Windows support depends on defining a 'wmain()' entry in place of the usual 'main()', and parsing support for ```w_char``` type. Flags are sometimes prepended with a ```/``` instead of a ```-``` - depending on how much Windows integration is required. Many command line executables running on Windows terminals do accept the usual UNIX-style argument syntax, these days.

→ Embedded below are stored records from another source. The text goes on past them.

-- ==== Sys2Proof/Laws/PerInstr.lean ====
section
/-! SUPPORT. The family `EncodedForm`, made per instruction (LAWS.json): what shape an instruction's encoding has. It is about
the instruction as syntax. -/

namespace Sys2Proof.Laws

/-- The encoding is a command word that R102 allows, or refuses for `illegal`; or it is the 20 characters of a wire request
that starts with SOI and ends with EOI (R100, R102, R104). -/
def EncodedForm.Statement (i : Instr) : Prop :=
  i.wellFormed = true → ∀ cids : PerKind CidPair,
    match encode cids i with
    | .command w => (legalWord w = false ↔ ∃ v, i = .illegal v)
    | .wire f => f.length = 20 ∧ f.head? = some soi ∧ f.getLast? = some cr

/-- A BUILD word is legal whatever the address is (R102). -/
theorem legalWord_of_build (k : Kind) (a : Byte) : legalWord (buildWord k a) = true := by
  rw [buildWord, commandWord_append, legalWord_append]
  cases k <;> rfl

/-- An RX_BYTE word is legal whatever the byte is (R102). -/
theorem legalWord_of_rxByte (b : Byte) : legalWord (commandWord 0x3 0 b) = true := by
  rw [commandWord_append, legalWord_append]
  rfl

theorem requestFrame_form (cids : PerKind CidPair) (k : Kind) (a : Byte) :
    (requestFrame cids k a).length = 20 ∧ (requestFrame cids k a).head? = some soi ∧
      (requestFrame cids k a).getLast? = some cr := by
  refine ⟨length_requestFrame cids k a, rfl, ?_⟩
  rw [requestFrame, List.getLast?_append]; rfl

namespace EncodedForm

theorem build (k : Kind) (a : Byte) : EncodedForm.Statement (.build k a) := by
  intro _ cids
  simp [encode, legalWord_of_build]

theorem rxReset : EncodedForm.Statement .rxReset := by
  intro _ cids
  simp only [encode, reduceCtorEq, exists_false, iff_false]; decide

theorem rxByte (b : Byte) : EncodedForm.Statement (.rxByte b) := by
  intro _ cids
  have := legalWord_of_rxByte b
  simpa [encode] using this

theorem rxTimeout : EncodedForm.Statement .rxTimeout := by
  intro _ cids
  simp only [encode, reduceCtorEq, exists_false, iff_false]; decide

theorem validate (k : Kind) : EncodedForm.Statement (.validate k) := by
  intro _ cids
  simp only [encode, reduceCtorEq, exists_false, iff_false]
  cases k <;> decide

theorem decodeSerialNumber : EncodedForm.Statement .decodeSerialNumber := by
  intro _ cids
  simp only [encode, reduceCtorEq, exists_false, iff_false]; decide

theorem decodeManufacturerInfo : EncodedForm.Statement .decodeManufacturerInfo := by
  intro _ cids
  simp only [encode, reduceCtorEq, exists_false, iff_false]; decide

theorem decodeProtocolVersion : EncodedForm.Statement .decodeProtocolVersion := by
  intro _ cids
  simp only [encode, reduceCtorEq, exists_false, iff_false]; decide

theorem decodeSoftwareVersion : EncodedForm.Statement .decodeSoftwareVersion := by
  intro _ cids
  simp only [encode, reduceCtorEq, exists_false, iff_false]; decide

theorem decodeSystemParameters : EncodedForm.Statement .decodeSystemParameters := by
  intro _ cids
  simp only [encode, reduceCtorEq, exists_false, iff_false]; decide

theorem decodeAlarmInfo : EncodedForm.Statement .decodeAlarmInfo := by
  intro _ cids
  simp only [encode, reduceCtorEq, exists_false, iff_false]; decide

theorem decodeChargeManagementInfo : EncodedForm.Statement .decodeChargeManagementInfo := by
  intro _ cids
  simp only [encode, reduceCtorEq, exists_false, iff_false]; decide

theorem decodeAnalogValue : EncodedForm.Statement .decodeAnalogValue := by
  intro _ cids
  simp only [encode, reduceCtorEq, exists_false, iff_false]; decide

theorem softReset : EncodedForm.Statement .softReset := by
  intro _ cids
  simp only [encode, reduceCtorEq, exists_false, iff_false]; decide

theorem illegal (w : Word16) : EncodedForm.Statement (.illegal w) := by
  intro h cids
  simpa [encode, Instr.wellFormed] using h

theorem requestSerialNumber (a : Byte) : EncodedForm.Statement (.requestSerialNumber a) := by
  intro _ cids
  exact requestFrame_form cids .serialNumber a

theorem requestManufacturerInfo (a : Byte) : EncodedForm.Statement (.requestManufacturerInfo a) := by
  intro _ cids
  exact requestFrame_form cids .manufacturerInfo a

theorem requestProtocolVersion (a : Byte) : EncodedForm.Statement (.requestProtocolVersion a) := by
  intro _ cids
  exact requestFrame_form cids .protocolVersion a

theorem requestSoftwareVersion (a : Byte) : EncodedForm.Statement (.requestSoftwareVersion a) := by
  intro _ cids
  exact requestFrame_form cids .softwareVersion a

theorem requestSystemParameters (a : Byte) : EncodedForm.Statement (.requestSystemParameters a) := by
  intro _ cids
  exact requestFrame_form cids .systemParameters a

theorem requestAlarmInfo (a : Byte) : EncodedForm.Statement (.requestAlarmInfo a) := by
  intro _ cids
  exact requestFrame_form cids .alarmInfo a

theorem requestChargeManagementInfo (a : Byte) : EncodedForm.Statement (.requestChargeManagementInfo a) := by
  intro _ cids
  exact requestFrame_form cids .chargeManagementInfo a

theorem requestAnalogValue (a : Byte) : EncodedForm.Statement (.requestAnalogValue a) := by
  intro _ cids
  exact requestFrame_form cids .analogValue a

end EncodedForm

end Sys2Proof.Laws
end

*PLEASE NOTE: This project should not really be installed system-wide nor placed in your operating system's ```PATH```, due to the naming conflict with the actual system-level base64 implementation.*

*Due to this, and also some interest in implementing further encode/decode algorithms as well as implementing the entire package as NodeJs binary addons, this project will likely either be renamed, or deprecated in favor of a larger, more realized project.*

## Thanks for reading!

[Nathan J. Hood](https://github.com/nathanjhood)

## Acknowledgements:

- ["The Base16, Base32, and Base64 Data Encodings"](https://datatracker.ietf.org/doc/html/rfc4648); S. Josefsson (Copyright (C) 2006 The Internet Society).

- 'base64.cpp'; The central encode/decode algorithm is a slightly modified implementation taken from René Nyffenegger's 'base64.cpp' (Copyright (C) 2004-2008 René Nyffenegger) from the below discussion:

- [https://stackoverflow.com/questions/180947/base64-decode-snippet-in-c](https://stackoverflow.com/questions/180947/base64-decode-snippet-in-c)

- [A more recent (version 2) revision of this algorithm is also publically available](https://renenyffenegger.ch/notes/development/Base64/Encoding-and-decoding-base-64-with-cpp/). My reasons for adapting an earlier version is because I intend to attempt several other encode/decode algorithms using a similar approach to this implementation, which has slightly less of the functionality tailored specifically for base64, and thus shall be more adaptable into other forms.